A silent procession of indigenous leaders moved solemnly down London’s Whitehall on Wednesday to protest the violent destruction of their land and the persecution of their people.
Many carried placards bearing photos of murdered family members and compatriots, including Bertha Cáceres; other held posters of animal and bird species now lost from their forests; some burned sage, an act of purification.
The march was led by leaders from Brazil, French Guyana, Panama and Indonesia, who are touring Europe by bus communicating their message in the lead up to the United Nations climate summit in Bonn that starts on November 6.
At a press conference at the Royal Society, the leaders called on governments and their citizens to support an end to the murder and criminalisation of indigenous peoples around the world, the seizure of land rights and the destruction of native territory, and for a greater share of climate finance to be directed towards protecting forests, one of the planet’s most effective stores of the carbon emissions that drive climate change.
“If there are still forests standing today it’s because we still exist,” said Sonia Guajajara, coordinator general of COICA, the coordinating body of indigenous bodies in the Amazon basin, adding: “We are being brutally attacked by the forces that profit from agri-business and a model of development that was invented in the UK.”
“If there is no forest, no economy will survive,” she said.
Last year, 200 environmental protectors were murdered with 50 coming from Brazil, according a Global Witness report On Dangerous Ground.
“We avoid the bullets of hitmen and maintain our culture through the force of our spirit but they want to destroy all life that surrounds us,” said Guajajara, from the Guajajara tribe in the northeast state of Maranhão, the country’s most numerous indigenous group.
In August, Brazilian president Michel Temer abolished the Amazon’s vast RENCA reserve – 47,000 hectares of protected rainforest – to mining interests, provoking outcry from environmentalists who accuse the government of selling energy and mining contracts to secure financial investments at the cost of Brazil’s environment.
Some projects involve Chinese companies, such as the Belo Monte hydropower dam on one of the Amazon River’s main tributaries, which displaced 20,000 people when its reservoir overflowed in 2015. And the trans-continental railway, which threatens to displace uncontacted tribes.
Guajajara called the Samarco dam collapse in the state of Mines Gerais, which caused the deaths of 19 people and devastated livelihoods along the river, a “crime of ecocide”; and cited ongoing violent police attacks in Pernambuco state over land disputes and the revocation of indigenous rights.
She called for the European Union and international governments to support embargoes against companies that destroy forests and pollute rivers, seas and oceans.

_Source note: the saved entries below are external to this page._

-- ==== Sys2Proof/Machine/Queues.lean ====
section
/-! DEFINITION. Queues: rings, tails, how an entry starts as a command, fences, counter waits and completions (14 R391,
R394 to R399; 05 R157; 06 R172, R176; 17 R479, R485). -/
namespace Sys2Proof.Machine

/-! ### A queue's configuration (R407) -/

def qN (k : Queue) : Nat := bits k.cfg.toNat 20 5
def qCtx (k : Queue) : BitVec 20 := BitVec.ofNat 20 (bits k.cfg.toNat 0 20)
def qComp (k : Queue) : Nat := bits k.cfg.toNat 25 12
def qVector (k : Queue) : Nat := bits k.cfg.toNat 37 11
def qEnabled (k : Queue) : Bool := bit k.cfg.toNat 48
def qIrq (k : Queue) : Bool := bit k.cfg.toNat 49
def ringBase (r : W64) : Nat := bits r.toNat 6 51 * 64
def ringHost (r : W64) : Bool := bit r.toNat 63

/-- A partition's range of queues holds a queue. -/
def inQueues (v : W64) (q : Nat) : Bool :=
  decide (bits v.toNat 0 18 ≤ q ∧ q < bits v.toNat 0 18 + bits v.toNat 18 19)

/-- The partition whose range holds a queue; every other queue is partition 0's (R388). -/
def queuePart (s : State) (q : Nat) : BitVec 6 :=
  ((s.work.partQueues.find? (fun e => e.1 != 0 && inQueues e.2 q)).map (fun e => BitVec.ofNat 6 e.1)).getD 0

/-- For whom a queue's rings are read and written: the work engine in the queue's default context. -/
def queueWho (s : State) (q tag : Nat) : Who :=
  { eng := .work, part := queuePart s q, ctx := qCtx (s.queue q), aux := queueAux q tag }

/-! ### Tails and entries (R395) -/

/-- A queue reads no further entries. -/
def stopQueue (s : State) (q : Nat) (st : Status) : State :=
  s.setQueue q (fun k => { k with stopped := true, stop := st })

/-- A new tail: none further ahead than the ring is long, and none that moves backwards. -/
def setTail (s : State) (q : Nat) (t : W32) : State :=
  let k := s.queue q
  if k.stopped ∨ t = k.tail then s
  else if 2 ^ qN k < (t - k.head).toNat ∨ 2 ^ 31 ≤ (t - k.tail).toNat then
    stopQueue (logErr s pWORK 0 ((queueWho s q 0).site ((queueWho s q 0).fail stFormat 0 0))) q stFormat
  else s.setQueue q (fun k => { k with tail := t })

/-- Reads the entry at the head. -/
def readEntry (s : State) (q : Nat) (hc : HostCpl) : Option (Except Status W512 × State) :=
  let k := s.queue q
  let a := ringBase k.ring + 64 * (k.head.toNat % 2 ^ qN k)
  let w := queueWho s q 0
  runEng (do
    let d ← if ringHost k.ring then readHost w hc a 64 else readDva w .l2 a 64
    return lineOf d) s

/-- Reads entries from the head to the tail; an entry that cannot be read stops the queue. -/
def fetchN : Nat → State → Nat → HostCpl → State
  | 0, s, _, _ => s
  | n + 1, s, q, hc =>
    match readEntry s q hc with
    | none => s
    | some (.error st, t) => stopQueue t q st
    | some (.ok d, t) =>
      fetchN n (t.setQueue q (fun k => { k with head := k.head + 1, fetched := k.fetched ++ [⟨k.head, d⟩] })) q hc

“Construction plans [go ahead] without the consent of the people and then sold as clean energy. Those who practice forest fires must be punished for crimes against humanity,” she said.
Finance gap
The event coincided with the launch of a new report on forest financing from environmental group Climate Focus in partnership with the Progress on the New York Declaration on Forests, a coalition of 15 non-profits calling to end natural forest loss by 2030.
Only 2% of climate funding from governments and multilateral lending institutions since 2010 has gone to protecting forests. Yet forests can contribute as much as 30% of the climate change mitigation needed to reach the Paris climate goal of limiting global warming to 2C, found the report.
Global deforestation spiked in 2015 and 2016 driven by the production of hard woods, soy, palm oil, gold, petroleum, hydropower and industrial agriculture, leading to “a drastic rise in forest loss”, according to Franziska Haupt, senior land use consultant at Climate Focus.
The report found that US$777 billion was invested in agriculture and land development compared to a paltry US$20 billion channelled toward fighting deforestation, since 2010.
Clare Shakya, director of climate change at the International Institute for Environment and Development said that less than 10% of climate finance reached the front line of these communities.
Alain Frechette, director of strategic analysis and global engagement at non-governmental organisation Rights and Resources, said that forests protected by communities are proven to have lower rates of deforestation and higher rates of carbon storage.
Community forests sequester 36% more carbon on average than those that are not and suffer 11 times less deforestation.